§ Assigned task
Look through the material below. Return exactly the lines from the one with "(hl : lineOf" through the one with "match nbits, w with", both included.

§ Data for processing
-- ==== Sys2Proof/Decode.lean ====
section
/-!
DEFINITION. The decoders of 30_encoding.md, total on every code and rejecting by name, and the encoder written from the
same tables.
-/

namespace Sys2Proof

/-- The instruction of a command word and its payload (R72, R73). -/
def decodeCommand (c : Word) (payload : List Word) : Instr :=
  match decodeOp c with
  | some .encser => .encser payload
  | some .enc => .enc payload
  | some .ser => .ser payload
  | none => .illegal c payload

/-- The bit decoder of R76. -/
def decodeBit (b : Bool) : Instr := if b then .bit1 else .bit0

/-- The pair of an 8-byte record (R78). -/
def decodeRecord : List Byte → Except CodeError Instr
  | [p0, p1, p2, p3, s0, s1, s2, s3] =>
    .ok (.record (Machine.le32Value p0 p1 p2 p3) (Machine.le32Value s0 s1 s2 s3))
  | _ => .error .notARecord

/-- The decoder, total on every code. -/
def decode : Code → Except CodeError Instr
  | .cmd (c :: payload) => .ok (decodeCommand c payload)
  | .cmd [] => .error .noCommandWord
  | .bit b => .ok (decodeBit (b.getLsbD 0))
  | .leader bytes =>
    if bytes = Machine.recordBytes Machine.leaderPulse Machine.leaderSpace then .ok .leader else .error .notTheLeader
  | .pair bytes => decodeRecord bytes
  | .trl bytes => if bytes = Machine.trailerBytes then .ok .trailer else .error .notTheTrailer
  | .action a => .ok a.toInstr

/-- The encoder: the code of each row, from its format. -/
def encode : Instr → Code
  | .encser p => .cmd (0x00000001#32 :: p)
  | .enc p => .cmd (0x00000002#32 :: p)
  | .ser p => .cmd (0x00000003#32 :: p)
  | .illegal w p => .cmd (w :: p)
  | .bit0 => .bit 0#1
  | .bit1 => .bit 1#1
  | .leader => .leader [0xFE#8, 0x10#8, 0x00#8, 0x00#8, 0xFE#8, 0x10#8, 0x00#8, 0x00#8]
  | .record p s => .pair (Machine.recordBytes p s)
  | .trailer => .trl [0xCA#8, 0x01#8, 0x00#8, 0x00#8]
  | .issue c p => .action (.issue c p)
  | .wait => .action .wait
  | .rdreg n => .action (.rdreg n)
  | .rdout i => .action (.rdout i)
  | .reset => .action .reset

/-- The code whose bits are `w`, by the width of the row's format: 1 bit (in one byte, the row's mask taking bit 0) is
BIT, 32 bits are a command word with no payload word, 64 bits are a record with byte k at bits 8k+7 to 8k
(R70, R78). No format has another width. -/
def tableCode (nbits w : Nat) : Option Code :=
  if nbits = 1 ∨ nbits = 8 then some (.bit (BitVec.ofNat 1 w))
  else if nbits = 32 then some (.cmd [BitVec.ofNat 32 w])
  else if nbits = 64 then
    some (.pair ((List.range 8).map fun k => (BitVec.ofNat 64 w).extractLsb' (8 * k) 8))
  else none

/-- The instruction the decoder reads from a table word; none where it refuses. -/
def decodeTableWord (nbits w : Nat) : Option Instr :=
  match tableCode nbits w with
  | some c => (decode c).toOption
  | none => none

end Sys2Proof
end

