/-- The two ways a symbol can have been selected when it gives a next state: itself, or for REC its pair. -/
theorem selected_of_symbol {i : Instr} {s t : State}
    (hi : i = .leader ∨ i = .bit0 ∨ i = .bit1 ∨ (∃ p q, i = .record p q) ∨ i = .trailer) (h : exec i s = .next t) :
    s.selected = some i ∨ ∃ p q, i = .record p q ∧ s.opl ≠ some .enc ∧ s.selectedPair = some (p, q) := by
  by_contra hnot
  obtain ⟨hsel, hpair⟩ := not_or.1 hnot
  have hstop : exec i s = .fault .notSelected := by
    obtain hi | hi | hi | ⟨p, q, rfl⟩ | hi := hi
    case inr.inr.inr.inl =>
      refine exec_record_of_unselected ?_
      by_contra hguard
      obtain ⟨ho, hp⟩ := not_or.1 hguard
      exact hpair ⟨p, q, rfl, ho, not_not.1 hp⟩
    all_goals exact exec_symbol_of_unselected (by simp [hi]) hsel
  rw [hstop] at h
  cases h

/-- A symbol that gives a next state emits the selected pair and moves past it, or it is the trailer. -/
theorem symbol_cases {i : Instr} {s t : State}
    (hi : i = .leader ∨ i = .bit0 ∨ i = .bit1 ∨ (∃ p q, i = .record p q) ∨ i = .trailer) (h : exec i s = .next t) :
    (∃ p q, t = (s.emit p q).advance) ∨
      (i = .trailer ∧ s.opl ≠ some .enc ∧ t = { s with outb := s.outb ++ trailerBytes, phase := .ended, st := .done }) := by
  obtain hsel | ⟨p, q, rfl, ho, hpair⟩ := selected_of_symbol hi h
  · rw [← blockStep_of_selected hsel] at h
    obtain hnone | ⟨p, q, hpair⟩ | htrailer := selected_none_or_pair_or_trailer s
    · simp [hnone] at hsel
    · rw [blockStep_of_pair hpair] at h
      cases h
      exact .inl ⟨p, q, rfl⟩
    · obtain ⟨-, ho⟩ := pendingPairs_of_trailer htrailer
      rw [blockStep_of_trailer htrailer] at h
      cases h
      rw [htrailer] at hsel
      cases hsel
      exact .inr ⟨rfl, ho, rfl⟩
  · rw [exec_record_of_pair ho hpair, blockStep_of_pair hpair] at h
    cases h
    exact .inl ⟨p, q, rfl⟩

/-- Only a record of a SER job takes words off SRC (R149). -/
theorem advance_src_of_bytes {s : State} (ho : s.opl ≠ some .ser) : s.advance.src = s.src := by
  unfold State.advance
  split <;> simp_all

theorem getElem?_of_prefix {α : Type} {l l' : List α} (h : l <+: l') : ∀ k, k < l.length → l'[k]? = l[k]? := by
  obtain ⟨rest, rfl⟩ := h
  exact fun k hk => List.getElem?_append_left hk

/-! ### The obligations -/

/-- Settles O23: the selected LEADER is the block step at the leader. -/
theorem leaderIsEmitted : Obligations.LeaderIsEmitted := by
  unfold Obligations.LeaderIsEmitted
  intro s hst hphase
  have hexec (ho : s.opl = some .enc ∨ s.opl = some .encser) :
      exec .leader s = .next { s.emit leaderPulse leaderSpace with phase := .data } := by
    rw [← blockStep_of_selected (selected_of_leader hst hphase ho), blockStep_at_leader hst hphase ho]
  refine ⟨fun ho => ?_, fun ho => ?_⟩
  · rw [hexec (.inl ho), emit_of_enc _ _ ho]
    rfl
  · rw [hexec (.inr ho), emit_of_bytes _ _ (by simp [ho])]
    rfl

/-- Settles O24: the bit symbol of the selected bit's value is the block step at that bit. -/
theorem bitsAreEmitted : Obligations.BitsAreEmitted := by
  unfold Obligations.BitsAreEmitted
  intro s hst hphase hleft left
  exact ⟨fun ho => exec_bit_of_enc hst hphase ho hleft, fun ho => exec_bit_of_enc hst hphase ho hleft,
    fun ho => exec_bit_of_encser hst hphase ho hleft, fun ho => exec_bit_of_encser hst hphase ho hleft⟩

/-- Settles O25: REC of the selected pair is the block step, and so is the symbol whose pair it is. -/
theorem recordIsWritten : Obligations.RecordIsWritten := by
  unfold Obligations.RecordIsWritten
  refine ⟨fun s p q rest hst hphase ho hsrc => ?_, fun s ho => ⟨fun hsel => ?_, fun hsel => ?_, fun hsel => ?_⟩⟩
  · have hbytes : s.opl ≠ some .enc := by simp [ho]
    rw [exec_record_of_pair hbytes (selectedPair_of_record hst hphase ho hsrc), blockStep_at_record hst hphase ho hsrc,
      emit_of_bytes p q hbytes]
    rfl
  all_goals exact exec_record_of_selected ho hsel (by rw [State.selectedPair, hsel]; rfl)

/-- Settles O26: the selected TRAILER is the block step at the trailer. -/
theorem trailerEndsTheJob : Obligations.TrailerEndsTheJob := by
  unfold Obligations.TrailerEndsTheJob
  intro s hst hphase ho
  rw [← blockStep_of_selected (selected_of_trailer hst hphase ho), blockStep_at_trailer hst hphase ho]
  rfl

/-- Settles O27: Emit and the sequencer's move write the output and the sequencer, and the trailer ends the job. -/
theorem symbolsChangeOnlyOutputAndSequencer : Obligations.SymbolsChangeOnlyOutputAndSequencer := by
  unfold Obligations.SymbolsChangeOnlyOutputAndSequencer
  intro i s t hi h
  obtain ⟨p, q, rfl⟩ | ⟨rfl, ho, rfl⟩ := symbol_cases hi h
  · have houtd := getElem?_of_prefix (outd_prefix_emit s p q)
    have houtb := getElem?_of_prefix (outb_prefix_emit s p q)
    refine ⟨by simp, by simp, by simp, by simp, by simp [sameHost], by simpa using houtd, by simpa using houtb, fun ho => ?_,
      fun ho => ?_, by simp, fun ho => ?_⟩
    · simp [emit_of_enc p q ho]
    · simp [emit_of_bytes p q ho]
    · rw [advance_src_of_bytes (by simpa using ho), emit_src]
  · have houtb := getElem?_of_prefix (List.prefix_append s.outb trailerBytes)
    exact ⟨rfl, rfl, rfl, rfl, ⟨rfl, rfl, rfl, rfl⟩, fun _ _ => rfl, houtb, fun henc => absurd henc ho, fun _ => rfl,
      fun hne => absurd rfl hne, fun _ => rfl⟩

/-- Settles O28: each meaning checks the selection, and the only fault of a step is that of the unreachable states. -/
theorem unselectedSymbolsStop : Obligations.UnselectedSymbolsStop := by
  unfold Obligations.UnselectedSymbolsStop
  refine ⟨fun s => exec_symbol_of_unselected (by simp), fun s => exec_symbol_of_unselected (by simp),
    fun s => exec_symbol_of_unselected (by simp), fun s => exec_symbol_of_unselected (by simp),
    fun s p q => exec_record_of_unselected, fun s h => ?_⟩
  obtain ⟨-, hf⟩ := unreachable_of_step_fault h
  cases hf

end Sys2Proof.Machine
end

section
/-!
PROOFS. The statements about host programs and the host context (30_encoding.md R83, R84; 44_host_context.md): the lines of a program,
the hex decoder, the courses of the device, and the buffer a transmission writes.
-/

namespace Sys2Proof.Machine

/-! ### The numbers of a line (R83) -/

theorem asmWord_of_lt {n : Nat} (h : n < 2 ^ 32) : asmWord n = some (BitVec.ofNat 32 n) := if_pos h

theorem asmWord_of_ge {n : Nat} (h : 2 ^ 32 ≤ n) : asmWord n = none := if_neg (Nat.not_lt.2 h)

theorem asmWords_of_inRange {ws : List Nat} (h : ∀ n ∈ ws, n < 2 ^ 32) : asmWords ws = some (ws.map (BitVec.ofNat 32)) := by
  induction ws with
  | nil => rfl
  | cons n ws ih =>
    obtain ⟨hn, hws⟩ := List.forall_mem_cons.1 h
    simp [asmWords, asmWord_of_lt hn, ih hws]

theorem asmWords_of_outOfRange {ws : List Nat} (h : ∃ n ∈ ws, 2 ^ 32 ≤ n) : asmWords ws = none := by
  induction ws with
  | nil => simp at h
  | cons n ws ih =>
    obtain ⟨k, hk, hout⟩ := h
    obtain rfl | hws := List.mem_cons.1 hk
    · simp [asmWords, asmWord_of_ge hout]
    · simp [asmWords, ih ⟨k, hws, hout⟩]

/-- The words of a list exist exactly where its range check passes. -/
theorem asmWords_isSome (ws : List Nat) : (asmWords ws).isSome = ws.all fun n => n < 2 ^ 32 := by
  by_cases h : ∀ n ∈ ws, n < 2 ^ 32
  · simpa [asmWords_of_inRange h] using h
  · have hout : ∃ n ∈ ws, 2 ^ 32 ≤ n := by simpa using h
    simpa [asmWords_of_outOfRange hout] using hout

theorem word_isSome (cmd : AsmCmd) : cmd.word.isSome = cmd.numbers.all fun n => n < 2 ^ 32 := by
  cases cmd with
  | named op => rfl
  | literal n =>
    by_cases h : n < 2 ^ 32
    · simpa [AsmCmd.word, AsmCmd.numbers, asmWord_of_lt h] using h
    · simpa [AsmCmd.word, AsmCmd.numbers, asmWord_of_ge (Nat.not_lt.1 h)] using h

/-! ### The actions of a line (R84) -/

section AsmIssue
variable {cmd : AsmCmd} {ws : List Nat}

theorem asmIssue_of_words {c : Word} (hc : cmd.word = some c) (hws : ∀ n ∈ ws, n < 2 ^ 32) :
    asmIssue cmd ws = some (.issue c (ws.map (BitVec.ofNat 32))) := by
  simp [asmIssue, hc, asmWords_of_inRange hws]

theorem asmIssue_of_no_command (hc : cmd.word = none) : asmIssue cmd ws = none := by
  simp [asmIssue, hc]

theorem asmIssue_of_outOfRange (hws : ∃ n ∈ ws, 2 ^ 32 ≤ n) : asmIssue cmd ws = none := by
  cases hc : cmd.word <;> simp [asmIssue, hc, asmWords_of_outOfRange hws]

theorem asmIssue_isSome (cmd : AsmCmd) (ws : List Nat) :
    (asmIssue cmd ws).isSome = (cmd.numbers ++ ws).all fun n => n < 2 ^ 32 := by
  rw [List.all_append, ← word_isSome, ← asmWords_isSome]
  cases hc : cmd.word <;> cases hws : asmWords ws <;> simp [asmIssue, hc, hws]

end AsmIssue

section Expand
variable (letters : HexLetters) (s : State)

theorem expandLine_issue (cmd : AsmCmd) (ws : List Nat) :
    expandLine letters s (.issue cmd ws) = (asmIssue cmd ws).map fun a => ⟨[a], none⟩ := rfl

theorem expandLine_run (cmd : AsmCmd) (ws : List Nat) :
    expandLine letters s (.run cmd ws) = (asmIssue cmd ws).map fun a => ⟨[a, .wait], none⟩ := rfl

theorem expandLine_issueHex_of_no_command {cmd : AsmCmd} (hc : cmd.word = none) (text : List Char) :
    expandLine letters s (.issueHex cmd text) = none := by
  simp [expandLine, hc]

theorem expandLine_issueHex_of_bytes {cmd : AsmCmd} {c : Word} {text : List Char} {bs : List Byte} (hc : cmd.word = some c)
    (hd : hexDecode letters text = .ok bs) :
    expandLine letters s (.issueHex cmd text) = some ⟨[.issue c (payloadOf bs)], none⟩ := by
  simp [expandLine, hc, hd]

theorem expandLine_issueHex_of_failure {cmd : AsmCmd} {c : Word} {text : List Char} {f : HexFailure} (hc : cmd.word = some c)
    (hd : hexDecode letters text = .error f) : expandLine letters s (.issueHex cmd text) = some ⟨[], some f⟩ := by
  simp [expandLine, hc, hd]

/-- A line stands for actions exactly where the assembler's range check passes. -/
theorem expandLine_isSome (l : AsmLine) : (expandLine letters s l).isSome = l.inRange := by
  cases l with
  | issue cmd ws | run cmd ws => exact Option.isSome_map.trans (asmIssue_isSome cmd ws)
  | issueHex cmd text =>
    rw [AsmLine.inRange, AsmLine.words, ← word_isSome]
    cases hc : cmd.word with
    | none => rw [expandLine_issueHex_of_no_command letters s hc]; rfl
    | some c =>
      cases hd : hexDecode letters text with
      | ok bs => rw [expandLine_issueHex_of_bytes letters s hc hd]; rfl
      | error f => rw [expandLine_issueHex_of_failure letters s hc hd]; rfl
  | reset | wait | rdreg | rdout | readall => rfl

end Expand

/-! ### The lines of a text -/

theorem assembleLine_eq_some {ts : List Token} {l : AsmLine} (h : assembleLine ts = some l) : l.inRange = true := by
  unfold assembleLine at h
  split at h
  · split at h
    · cases h
      assumption
    · cases h
  · cases h

theorem assembleLine_of_outOfRange {ts : List Token} {l : AsmLine} (hl : lineOf ts = some l) (hr : l.inRange = false) :
    assembleLine ts = none := by
  simp [assembleLine, hl, hr]

section ProgramLines
variable {text : List Char} (rest : List (List Char))
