-- ==== Sys2Proof/Decode.lean ====
section
/-!
DEFINITION. The command that a word of bits spells. No row of spec/opcode_table.json gives bits (every row's list of fields
is empty), so no word spells a command.
-/
namespace Sys2Proof

/-- The command that the `nbits` bits of `w` spell: none, since no row of the table has bits. -/
def decodeTableWord (nbits w : Nat) : Option Instr :=
  match nbits, w with
  | _, _ => none

end Sys2Proof
end

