-- ==== Sys2Proof/Machine/State.lean ====
section
/-!
DEFINITION. The state of a Gromal 410, block by block, as plain data, and the state after reset.

A table keyed by numbers (slots, lines, pool entries, stations) is a list of key and value pairs with rising keys, in
which a key that holds nothing is not listed.
Outputs that the manual defines from other state (ATTENTION, RESPONSE READY, the port status) are computed from it, in
Machine/Flags.lean.
Fields marked MODEL'S OWN are not the manual's; each names its log entry.
-/
namespace Sys2Proof.Machine

/-! ## Link frames (R51) -/

/-- A CLOSE reason, and the reasons a record closed (R51, section 5.1). -/
inductive CloseReason where
  | stop | fade | length | newStart | reset | quiet | splitAway
deriving DecidableEq, Repr

/-- A DECLINE reason (R51). -/
inductive DeclineReason where
  | unknownChart | noLine | busy
deriving DecidableEq, Repr

/-- The fields of a HAIL (R51, R72). -/
structure Hail where
  joining : Bool
  width : Code
  rate : Code
  boundKey : Option Key
deriving DecidableEq, Repr

/-- The fields of an OPEN (R51). -/
structure ChartOpen where
  key : Key
  rate : Code
  width : Code
  late : Bool
  split : Bool
  reannounce : Bool
  highest : Nat
deriving DecidableEq, Repr

/-- The fields of a CLOSE (R51). -/
structure ChartClose where
  key : Key
  reason : CloseReason
  lastLine : Option Nat
deriving DecidableEq, Repr

/-- One line of a TALLY (R51). -/
structure TallyEntry where
  grade : Byte
  fingerprint : Fingerprint
deriving DecidableEq, Repr

/-- The fields of a TALLY; its count is the length of `entries` (R51). -/
structure Tally where
  key : Key
  first : Nat
  age : Fin 8
  entries : List TallyEntry
deriving DecidableEq, Repr

/-- The fields of an ASK (R51). -/
structure Ask where
  key : Key
  line : Nat
  primary : Station
  fallback : Option Station
deriving DecidableEq, Repr

/-- The fields of a DECLINE (R51). -/
structure Decline where
  key : Key
  line : Nat
  requester : Station
  reason : DeclineReason
deriving DecidableEq, Repr

/-- What segment 0 of a body carries beside its pixels (R51). -/
structure BodyHeader where
  grade : Byte
  source : Station
  width : Code
  requester : Station
deriving DecidableEq, Repr

/-- The fields of one BODY segment; `pixels` are its 64 pixel bytes, two grays a byte (R51). -/
structure Segment where
  key : Key
  line : Nat
  number : Nat
  count : Nat
  endMark : Bool
  header : Option BodyHeader
  pixels : List Byte
deriving DecidableEq, Repr

/-- The payload of a frame, by its class and kind (section 3.3). -/
inductive Payload where
  | chartOpen (o : ChartOpen)
  | chartClose (c : ChartClose)
  | ask (a : Ask)
  | decline (d : Decline)
  | tally (t : Tally)
  | body (b : Segment)
  | hail (h : Hail)
deriving DecidableEq, Repr

/-- A valid frame: its sender and its payload (R51). -/
structure Frame where
  sender : Station
  payload : Payload
deriving DecidableEq, Repr

/-! ## Configuration (chapter 9) -/

/-- The configuration state (section 9.1). -/
inductive ConfigState where
  | off | reading | holding | run
deriving DecidableEq, Repr

/-- The pending reset kind (section 9.1). -/
inductive ResetKind where
  | cold | warm
deriving DecidableEq, Repr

§ Response to the task
theorem assembleLine_of_outOfRange {ts : List Token} {l : AsmLine} (hl : lineOf ts = some l) (hr : l.inRange = false) :
    assembleLine ts = none := by
  simp [assembleLine, hl, hr]

section ProgramLines
variable {text : List Char} (rest : List (List Char))
-- ==== Sys2Proof/Decode.lean ====
section
/-!
DEFINITION. The command that a word of bits spells. No row of spec/opcode_table.json gives bits (every row's list of fields
is empty), so no word spells a command.
-/
namespace Sys2Proof

/-- The command that the `nbits` bits of `w` spell: none, since no row of the table has bits. -/
def decodeTableWord (nbits w : Nat) : Option Instr :=
  match nbits, w with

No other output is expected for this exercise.